Re: Coaxial LC design for pulse compression using a moving short
DerAlbi, Thu Mar 12 2015, 11:28PM

If thats just a thought.... its a good one. you might be right, that just one of both "attachments" are at work. they could both be the same. havent checked that.

that would mean:
I * dL/dt = F*v/I
dL = integral(F*v/I²) since F ~ I² that would give dL = integeal(someFactor*v) sice the higher v makes shorter integration time dL is a constant within 2 integration-bounds. Yep. makes sense. cool! thats actually new to me. I knew both attachments to the formula, but i discarded one of both depending on the simulation i run (mechanical vs electrical).

That makes the most powerfull coil shape the shape that changes the inductance most in presense of the projectile. Which would be a single layer coil (best coupling factor) which has a bad L/R... aaawww i am sensing a true optimum there cheesey
Re: Coaxial LC design for pulse compression using a moving short
Uspring, Fri Mar 13 2015, 10:02AM

I * dL/dt = F*v/I
Yes, that's, what I suggested. It certainly doesn't hold, though, in the case of magnets moving near a coil such as in a motor. It might be true for the case of a projectile, which is not magnetized itself, i.e. only by the surrounding field.
Re: Coaxial LC design for pulse compression using a moving short
Uspring, Tue Mar 17 2015, 09:04AM

I've found some sort of a proof for that the term I * dL/dt contains the complete backEMF. Therefore we have for the coil voltage:

V = L * dI/dt + I * dL/dt

and for the force:

F = 1/2 * dL/dx * I^2

For e.g. constant coil current 50% of the energy suppiled through backEMF goes into mechanical energy and 50% into the magnetic field energy.

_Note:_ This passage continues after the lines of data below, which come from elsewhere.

-- ==== Sys2Proof/Word.lean ====
section
/-! DEFINITION. The words of the block: bytes, sequence numbers, receive-port transfers, frames and tags. -/

namespace Sys2Proof

/-- A byte, an unsigned value 0 to 255 (R10). -/
abbrev Byte := BitVec 8

/-- A sequence number, and so the index of a slot of the acknowledgement table (R30, R52). -/
abbrev SeqNum := BitVec 8

/-- One transfer of the receive port: `rx_last` in bit 8 above `rx_data[7:0]` (R83, R93). -/
abbrev RxTransfer := BitVec 9

/-- A frame or any other byte sequence, first byte first (R11, R71). -/
abbrev Frame := List Byte

/-- What a filled slot holds (R34, D9): an opaque token that the block stores and hands back and never
interprets. A token is named by a number; `Tag.fits` says that it has the open width `TAG_W`, a parameter (log entry 2,
DESIGN CHOICE). That no operation looks into it is the statement `TagsAreNeverInterpreted`. -/
structure Tag where
  token : Nat
  deriving DecidableEq, Repr

end Sys2Proof
end

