-- ==== Sys2Proof/Config.lean ====
section
/-! DEFINITION. The parameters of the block (R8), fixed for the machine, and the one open value outside it. -/

namespace Sys2Proof

/-- The parameters of R8. A parameter with a source value has it as its default; the two that are OPEN have none.
`FRMQ_DEPTH` is decided: unbounded (D13). The conditions are what the rules use of a parameter without naming it (log
entry 26). -/
structure Config where
  /-- `LEN_MIN`, the smallest legal length byte. -/
  lenMin : Nat := 4
  /-- `LEN_MAX`, the largest legal length byte. -/
  lenMax : Nat := 36
  /-- `SEQ_MOD`, the modulus of the sequence counter. -/
  seqMod : Nat := 256
  /-- `SLOTS`, the number of slots of the acknowledgement table. -/
  slots : Nat := 256
  /-- `SEQ_INIT`, the counter's value after reset: the spec's own decision D6 (log entry 6). -/
  seqInit : SeqNum := 0
  /-- `ACK_TYPE`, OPEN: the type byte that marks an acknowledgement (D10, log entry 1). -/
  ackType : Byte
  /-- `TAG_W`, OPEN: the width of a tag in bits (D9, log entry 2). -/
  tagWidth : Nat
  /-- Every frame has the bytes that the router reads (R164). -/
  fieldsFit : 4 ≤ lenMin := by decide
  /-- The counter has a value. -/
  seqMod_pos : 0 < seqMod := by decide
  /-- The counter is 8 bits wide (R30). -/
  seqMod_le : seqMod ≤ 256 := by decide
  /-- `SEQ_INIT` is a value of the counter. -/
  seqInit_lt : seqInit.toNat < seqMod := by decide
  /-- Every 8-bit index names a slot (R52); with `seqMod_le`, `SEQ_MOD <= SLOTS` (R8). -/
  indexed : 256 ≤ slots := by decide
  deriving DecidableEq, Repr

namespace Config

/-- `FRAME_MIN`, the smallest frame in bytes (R8). -/
def frameMin (cfg : Config) : Nat := cfg.lenMin + 1

/-- `FRAME_MAX`, the largest frame in bytes (R8). -/
def frameMax (cfg : Config) : Nat := cfg.lenMax + 1

/-- The length range has its source values. The twelve rows of the length-byte table are written out for these only
(R77, R93; log entry 27). -/
def sourceLengths (cfg : Config) : Bool := cfg.lenMin == 4 && cfg.lenMax == 36

/-- The parameters in `State.reset`: the source values, and for the two OPEN ones a value that no statement rests on,
`ACK_TYPE` = 0x02 (PRESUMED, K2, log entry 1) and `TAG_W` = 8 (DESIGN CHOICE, log entry 2). -/
def atReset : Config := { ackType := 0x02, tagWidth := 8 }

/-- The text of a `response` notification for a result code other than 0, which no source gives (R79, U6): an
open value outside the block (log entry 23). -/
opaque otherResponseText : Byte → String

end Config

/-- A tag of `TAG_W` bits (R34, R84). -/
def Tag.fits (cfg : Config) (t : Tag) : Bool := decide (t.token < 2 ^ cfg.tagWidth)

end Sys2Proof
end

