-- ==== Sys2Proof/Machine/Step.lean ====
section
/-! DEFINITION. One step: fetch, decode, execute. A step is one whole operation of the block (R14, R58). -/

namespace Sys2Proof.Machine

/-- Decodes a fetched form and executes it. -/
def runForm (e : Encoded) (s : State) : Host.Outcome State Fault Refusal :=
  match decode s.cfg e with
  | .ok i => exec i s
  | .error why => .refused (.undecodable why)

/-- One step of the block. -/
def step (s : State) : Host.Outcome State Fault Refusal :=
  match fetch s with
  | some (e, s') => runForm e s'
  | none => .next (idleNext s)

/-- `s` with the bare table word `w` of `nbits` bits placed where `step` fetches its next operation (log entry 8). -/
def State.withFetchWord (s : State) (nbits w : Nat) : State := s.placeForm (tableWordContext nbits w)

end Sys2Proof.Machine
end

If L(x) is known a full simulation could be made inside spice.
Re: Coaxial LC design for pulse compression using a moving short
Shrad, Tue Mar 17 2015, 10:15AM

thanks guys for the formulas, that makes it all clearer

in the case of a projectile being a moving short, it would be magnetized AND produce a field...

would that field be orthogonal as I think? what would be the interaction with the field of the solenoid? Somehow I can't figure this clearly (I have a sinusitis actually, which could play a role ;) )
Re: Coaxial LC design for pulse compression using a moving short
Signification, Tue Mar 17 2015, 04:13PM

Uspring wrote ...

I've found some sort of a proof for that the term I * dL/dt contains the complete backEMF.

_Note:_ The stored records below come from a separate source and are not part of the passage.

-- ==== Sys2Proof/Safety.lean ====
section
/-! DEFINITION. The terms claims are stated in: the rest invariant (R25), the queue invariant (R37), runs of
operations, the loop of `CHUNK` as a relation, and renaming of tags. -/

namespace Sys2Proof.Machine

/-- The rest invariant I-REST (R25): phase IDLE or phase COLLECT. -/
def State.atRest (s : State) : Bool := s.isIdle || s.isCollect

/-- Every frame in `frm_q` is as the Framer makes it (R37). -/
def State.queueOk (s : State) : Bool := s.frmQ.all (frameOk s.cfg)

/-- `skip` is 0 between chunks (R27). -/
def State.skipOk (s : State) : Bool := !s.first || !s.skip

/-- `seq_ctr` is a value of the counter, below `SEQ_MOD` (R30, R8). -/
def State.counterOk (s : State) : Bool := decide (s.seqCtr.toNat < s.cfg.seqMod)

/-- The table has `SLOTS` slots, and the tags it holds have `TAG_W` bits (R8, R34). -/
def State.tableOk (s : State) : Bool :=
  s.ack.slots.length == s.cfg.slots && s.ack.slots.all fun slot => slot.all fun tag => tag.fits s.cfg

/-- The invariant of the block: I-REST, well-formed queued frames, no SKIP between chunks, the counter in its range,
and a table of `SLOTS` slots whose tags have `TAG_W` bits. -/
def State.inv (s : State) : Bool := s.atRest && s.queueOk && s.skipOk && s.counterOk && s.tableOk

/-- A run of operations, in their total order (R58), stopping at the first that does not answer a next state. -/
def runOps : List Instr → State → Host.Outcome State Fault Refusal
  | [], s => .next s
  | i :: rest, s =>
    match exec i s with
    | .next t => runOps rest t
    | .fault f => .fault f
    | .refused r => .refused r

/-- The transfers of a chunk as operations of the byte-serial refinement (R113). -/
def byteOps : List Byte → List Instr
  | [] => []
  | [b] => [.byte b true]
  | b :: c :: rest => .byte b false :: byteOps (c :: rest)

/-- The loop of `CHUNK` as R102 writes it, a relation between the state before and after with the number of passes
of its body. -/
inductive LoopRuns : Nat → State → State → Prop where
  /-- The loop test `len(buf) >= req` fails. -/
  | stop (s : State) : s.buf.length < s.req → LoopRuns 0 s s
  /-- The inspected byte is in range: go round again (R106). -/
  | lengthOk (n : Nat) (s t : State) (b : Byte) (body : List Byte) :
      s.req ≤ s.buf.length → s.collectFrame.buf = b :: body → s.cfg.lenMin ≤ b.toNat → b.toNat ≤ s.cfg.lenMax →
      LoopRuns n { s.collectFrame with req := b.toNat + 1 } t → LoopRuns (n + 1) s t
  /-- The inspected byte is out of range: stop processing this chunk (R107). -/
  | lengthBad (s : State) (b : Byte) (body : List Byte) :
      s.req ≤ s.buf.length → s.collectFrame.buf = b :: body → (b.toNat < s.cfg.lenMin ∨ s.cfg.lenMax < b.toNat) →
      LoopRuns 1 s { s.collectFrame with buf := [], req := 0 }
  /-- There is no byte to inspect (R108). -/
  | nothing (s : State) :
      s.req ≤ s.buf.length → s.collectFrame.buf = [] → LoopRuns 1 s { s.collectFrame with buf := [], req := 0 }

/-- `f` applied to the state a step answers. -/
def mapNext (f : State → State) : Host.Outcome State Fault Refusal → Host.Outcome State Fault Refusal
  | .next s => .next (f s)
  | .fault r => .fault r
  | .refused r => .refused r

/-- An event with its tag renamed. -/
def Event.renameTag (f : Tag → Tag) : Event → Event
  | .done t => .done (f t)
  | .frame p => .frame p
  | .seq v => .seq v
  | .response q code => .response q code
  | .fwd p => .fwd p
  | .logLengthMismatch => .logLengthMismatch
  | .operr code => .operr code

/-- A state with every tag in the table and in the history renamed. -/
def State.renameTags (f : Tag → Tag) (s : State) : State :=
  { s with
    ack := ⟨s.ack.slots.map (Option.map f), by simp [s.ack.indexed]⟩
    history := s.history.map (Event.renameTag f) }

/-- An operation with its tag operand renamed; `ACKREG` is the only one that has one (R84). -/
def renameTagOperand (f : Tag → Tag) (i : Instr) : Instr :=
  if let .ackReg seq tag := i then .ackReg seq (f tag) else i

/-- How often the tag `t` has been delivered (R148). -/
def State.deliveries (t : Tag) (s : State) : Nat := s.history.count (.done t)

/-- How many slots hold the tag `t` (R148). -/
def State.holdings (t : Tag) (s : State) : Nat := s.ack.slots.count (some t)

/-- How often a run of operations registers the tag `t` (R148). -/
def registrations (t : Tag) (ops : List Instr) : Nat :=
  ops.countP fun i => match i with
    | .ackReg _ tag => tag == t
    | _ => false

/-- An operation that, whatever the state, does not touch slot `q` (R145, R147): not a table operation on `q`, not
an acknowledgement for `q`, and neither `ROUTE`, whose slot the frame names, nor `RESET`. -/
def sparesSlot (q : SeqNum) (i : Instr) : Bool :=
  match i with
  | .ackReg seq _ => seq != q
  | .ackRes seq => seq != q
  | .ackRel seq => seq != q
  | .ackFrm _ _ seq _ _ => seq != q
  | .route | .reset => false
  | .chunk _ | .byte _ _ | .lenOk04 _ | .lenOk08 _ | .lenOk10 _ | .lenOk20 _ | .lenOk24 _ => true
  | .lenBad00 _ | .lenBad25 _ | .lenBad26 _ | .lenBad28 _ | .lenBad30 _ | .lenBad40 _ | .lenBad80 _ => true
  | .lenNone | .seqNext | .rxEn | .rxDis | .oprsv6 | .oprsv7 | .fwdFrm _ => true

/-- `k` steps of the block keep answering next states and end in `t`. -/
def stepsTo : Nat → State → State → Prop
  | 0, s, t => s = t
  | k + 1, s, t => ∃ u, step s = .next u ∧ stepsTo k u t

end Sys2Proof.Machine
end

Is the proof you found on the web? If so could you reference the link,
thanks
Re: Coaxial LC design for pulse compression using a moving short
Uspring, Tue Mar 17 2015, 04:36PM

@Sig: No, painful own calculation.

@Shrad:
would that field be orthogonal as I think? what would be the interaction with the field of the solenoid?
Think of a simple loop of wire carrying a current. It will experience a force trying to widen it. This is a special case of the general rule, that the forces try to increase the inductance. Something similar happens to a solenoid. It will try to widen and also to become shorter. Both of these also would increase inductance. Same thing with a piece of iron near the coil. It will be sucked into it and therefore also increases inductance.

If you have a piece of iron, which at the same time will change the number of turns, if moved, two forces appear:
One force will suck the piece of iron into larger B fields, i.e. into the coil. The other force will try to increase inductance by lengthening the coil. That will be a force in the opposite direction. The forces won't necessarily cancel, but the larger force will be weakened.

Re: Coaxial LC design for pulse compression using a moving short
Shrad, Sat Mar 21 2015, 05:10PM

as I understand it then the moving short would also reduce the coil mechanical stresses, right?